DATASET EXTRACT:
-- ==== Sys2Proof/Laws/EvolvesGrains.lean ====
section
/-!
SUPPORT. How the operations of Machine/Grains.lean let the state evolve.
-/
namespace Sys2Proof.Machine

theorem State.putJob_evolves {r : State} (key : Nat) (j : Job) (s : State)
    (h : r.Evolves s) : r.Evolves (State.putJob key j s) := by
  unfold State.putJob
  try dsimp only
  repeat' first
    | with_reducible exact h
    | with_reducible refine State.evolves_upCmds _ ?_
    | with_reducible assumption
    | with_reducible refine evolves_ite (fun _ => ?_) (fun _ => ?_)
    | with_reducible refine evolves_foldl (fun _ _ _ => ?_) ?_
    | split
theorem State.dropJob_evolves {r : State} (key : Nat) (s : State)
    (h : r.Evolves s) : r.Evolves (State.dropJob key s) := by
  unfold State.dropJob
  try dsimp only
  repeat' first
    | with_reducible exact h
    | with_reducible refine State.evolves_upCmds _ ?_
    | with_reducible assumption
    | with_reducible refine evolves_ite (fun _ => ?_) (fun _ => ?_)
    | with_reducible refine evolves_foldl (fun _ _ _ => ?_) ?_
    | split
theorem State.forgetLines_evolves {r : State} (p : Nat → Bool) (s : State)
    (h : r.Evolves s) : r.Evolves (State.forgetLines p s) := by
  unfold State.forgetLines
  try dsimp only
  repeat' first
    | with_reducible exact h
    | with_reducible apply State.answer_evolves
    | with_reducible apply State.releaseAll_evolves
    | with_reducible apply State.send_evolves
    | with_reducible refine State.evolves_upBudget _ ?_ ?_
    | with_reducible refine State.evolves_upFc _ ?_ ?_
    | with_reducible refine State.evolves_upMap _ ?_
    | with_reducible refine State.evolves_upReqs _ ?_
    | with_reducible refine State.evolves_upTier _ ?_ ?_
    | with_reducible refine State.evolves_upYoke _ ?_ ?_
    | with_reducible exact fun _ _ _ k => k
    | with_reducible exact fun _ _ _ _ => Tab.sorted_nil
    | with_reducible exact fun _ _ _ k => Tab.sorted_put k
    | with_reducible exact fun _ _ _ k => Tab.sorted_erase k
    | with_reducible exact fun _ _ _ k => Tab.sorted_filter k
    | with_reducible exact fun _ _ _ k => Tab.sorted_filterKV k
    | (with_reducible intro b e q k); (with_reducible refine Tab.sorted_map (fun _ => ?_) k); repeat' first | rfl | split
    | with_reducible assumption
    | with_reducible refine evolves_ite (fun _ => ?_) (fun _ => ?_)
    | with_reducible refine evolves_foldl (fun _ _ _ => ?_) ?_
    | split
theorem State.dropLines_evolves {r : State} (p : Nat → Bool) (s : State)
    (h : r.Evolves s) : r.Evolves (State.dropLines p s) := by
  unfold State.dropLines
  try dsimp only
  repeat' first
    | with_reducible exact h
    | with_reducible apply State.endRes_evolves
    | with_reducible apply State.forgetLines_evolves
    | with_reducible assumption
    | with_reducible refine evolves_ite (fun _ => ?_) (fun _ => ?_)
    | with_reducible refine evolves_foldl (fun _ _ _ => ?_) ?_
    | split
theorem State.voidWork_evolves {r : State} (p : Nat → Bool) (s : State)
    (h : r.Evolves s) : r.Evolves (State.voidWork p s) := by
  unfold State.voidWork
  try dsimp only
  repeat' first
    | with_reducible exact h
    | with_reducible refine State.evolves_upBudget _ ?_ ?_
    | with_reducible refine State.evolves_upMedia _ ?_ ?_
    | with_reducible exact fun _ _ _ k => k
    | with_reducible exact fun _ _ _ _ => Tab.sorted_nil
    | with_reducible exact fun _ _ _ k => Tab.sorted_put k
    | with_reducible exact fun _ _ _ k => Tab.sorted_erase k
    | with_reducible exact fun _ _ _ k => Tab.sorted_filter k
    | with_reducible exact fun _ _ _ k => Tab.sorted_filterKV k
    | (with_reducible intro b e q k); (with_reducible refine Tab.sorted_map (fun _ => ?_) k); repeat' first | rfl | split
    | with_reducible assumption
    | with_reducible refine evolves_ite (fun _ => ?_) (fun _ => ?_)
    | with_reducible refine evolves_foldl (fun _ _ _ => ?_) ?_
    | split
theorem State.finishRun_evolves {r : State} (st : GrainSt) (run : Nat × Nat) (s : State)
    (h : r.Evolves s) : r.Evolves (State.finishRun st run s) := by
  unfold State.finishRun
  try dsimp only
  repeat' first
    | with_reducible exact h
    | with_reducible apply State.journal_evolves
    | with_reducible apply State.mark_evolves
    | with_reducible apply State.rekeyDone_evolves
    | with_reducible apply State.retireKeys_evolves
    | with_reducible apply State.settle_evolves
    | with_reducible apply State.voidWork_evolves
    | with_reducible refine State.evolves_upMap _ ?_
    | with_reducible assumption
    | with_reducible refine evolves_ite (fun _ => ?_) (fun _ => ?_)
    | with_reducible refine evolves_foldl (fun _ _ _ => ?_) ?_
    | split
theorem State.changeRun_evolves {r : State} (st : GrainSt) (run : Nat × Nat) (s : State)
    (h : r.Evolves s) : r.Evolves (State.changeRun st run s) := by
  unfold State.changeRun
  try dsimp only
  repeat' first
    | with_reducible exact h
    | with_reducible apply State.dropLines_evolves
    | with_reducible apply State.finishRun_evolves
    | with_reducible assumption
    | with_reducible refine evolves_ite (fun _ => ?_) (fun _ => ?_)
    | with_reducible refine evolves_foldl (fun _ _ _ => ?_) ?_
    | split
theorem State.sendChange_evolves {r : State} (code : Nat) (g : Nat) (s : State)
    (h : r.Evolves s) : r.Evolves (State.sendChange code g s) := by
  unfold State.sendChange
  try dsimp only
  repeat' first
    | with_reducible exact h
    | with_reducible apply State.dropLines_evolves
    | with_reducible apply State.send_evolves
    | with_reducible refine State.evolves_upMap _ ?_
    | with_reducible assumption
    | with_reducible refine evolves_ite (fun _ => ?_) (fun _ => ?_)
    | with_reducible refine evolves_foldl (fun _ _ _ => ?_) ?_
    | split
theorem State.restChange_evolves {r : State} (code : Nat) (g : Nat) (s : State)
    (h : r.Evolves s) : r.Evolves (State.restChange code g s) := by
  unfold State.restChange
  try dsimp only
  repeat' first
    | with_reducible exact h
    | with_reducible apply State.dropLines_evolves
    | with_reducible apply State.finishRun_evolves
    | with_reducible assumption
    | with_reducible refine evolves_ite (fun _ => ?_) (fun _ => ?_)
    | with_reducible refine evolves_foldl (fun _ _ _ => ?_) ?_
    | split
theorem State.eraseStage_evolves {r : State} (key : Nat) (s : State)
    (h : r.Evolves s) : r.Evolves (State.eraseStage key s) := by
  unfold State.eraseStage
  try dsimp only
  repeat' first
    | with_reducible exact h
    | with_reducible apply State.askLeave_evolves
    | with_reducible apply State.putJob_evolves
    | with_reducible apply State.queueMoves_evolves
    | with_reducible apply State.send_evolves
    | with_reducible apply State.setGroup_evolves
    | with_reducible apply State.settle_evolves
    | with_reducible refine State.evolves_upMap _ ?_
    | with_reducible assumption
    | with_reducible refine evolves_ite (fun _ => ?_) (fun _ => ?_)
    | with_reducible refine evolves_foldl (fun _ _ _ => ?_) ?_
    | split
theorem State.record_evolves {r : State} (code : Nat) (keyId : Nat) (base : Nat) (len : Nat) (s : State)
    (h : r.Evolves s) : r.Evolves (State.record code keyId base len s) := by
  unfold State.record
  try dsimp only
  repeat' first
    | with_reducible exact h
    | with_reducible refine State.evolves_upYoke _ ?_ ?_
    | with_reducible exact fun _ _ _ k => k
    | with_reducible assumption
    | with_reducible refine evolves_ite (fun _ => ?_) (fun _ => ?_)
    | with_reducible refine evolves_foldl (fun _ _ _ => ?_) ?_
    | split
theorem State.ackChange_evolves {r : State} (g : Nat) (s : State)
    (h : r.Evolves s) : r.Evolves (State.ackChange g s) := by
  unfold State.ackChange
  try dsimp only
  repeat' first
    | with_reducible exact h
    | with_reducible apply State.eraseStage_evolves
    | with_reducible apply State.putJob_evolves
    | with_reducible apply State.restChange_evolves
    | with_reducible apply State.setVal_evolves
    | with_reducible assumption
    | with_reducible refine evolves_ite (fun _ => ?_) (fun _ => ?_)
    | with_reducible refine evolves_foldl (fun _ _ _ => ?_) ?_
    | split
theorem State.sendHeld_evolves {r : State} (s : State)
    (h : r.Evolves s) : r.Evolves (State.sendHeld s) := by
  unfold State.sendHeld
  try dsimp only
  repeat' first
    | with_reducible exact h
    | with_reducible apply State.putJob_evolves
    | with_reducible apply State.sendChange_evolves
    | with_reducible assumption
    | with_reducible refine evolves_ite (fun _ => ?_) (fun _ => ?_)
    | with_reducible refine evolves_foldl (fun _ _ _ => ?_) ?_
    | split
theorem State.goOn_evolves {r : State} (s : State)
    (h : r.Evolves s) : r.Evolves (State.goOn s) := by
  unfold State.goOn
  try dsimp only
  repeat' first
    | with_reducible exact h
    | with_reducible apply State.eraseStage_evolves
    | with_reducible apply State.putJob_evolves
    | with_reducible apply State.restChange_evolves
    | with_reducible apply State.sendHeld_evolves
    | with_reducible apply State.setVal_evolves
    | with_reducible assumption
    | with_reducible refine evolves_ite (fun _ => ?_) (fun _ => ?_)
    | with_reducible refine evolves_foldl (fun _ _ _ => ?_) ?_
    | split
theorem State.soleJobs_evolves {r : State} (s : State)
    (h : r.Evolves s) : r.Evolves (State.soleJobs s) := by
  unfold State.soleJobs
  try dsimp only
  repeat' first
    | with_reducible exact h
    | with_reducible apply State.eraseStage_evolves
    | with_reducible apply State.putJob_evolves
    | with_reducible apply State.restChange_evolves
    | with_reducible apply State.setVal_evolves
    | with_reducible assumption
    | with_reducible refine evolves_ite (fun _ => ?_) (fun _ => ?_)
    | with_reducible refine evolves_foldl (fun _ _ _ => ?_) ?_
    | split

end Sys2Proof.Machine
end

WORK TO BE COMPLETED:
Lines in the data that hold "Machine" must be located and copied.

YOUR RESPONSE:
SUPPORT. How the operations of Machine/Grains.lean let the state evolve.
namespace Sys2Proof.Machine
end Sys2Proof.Machine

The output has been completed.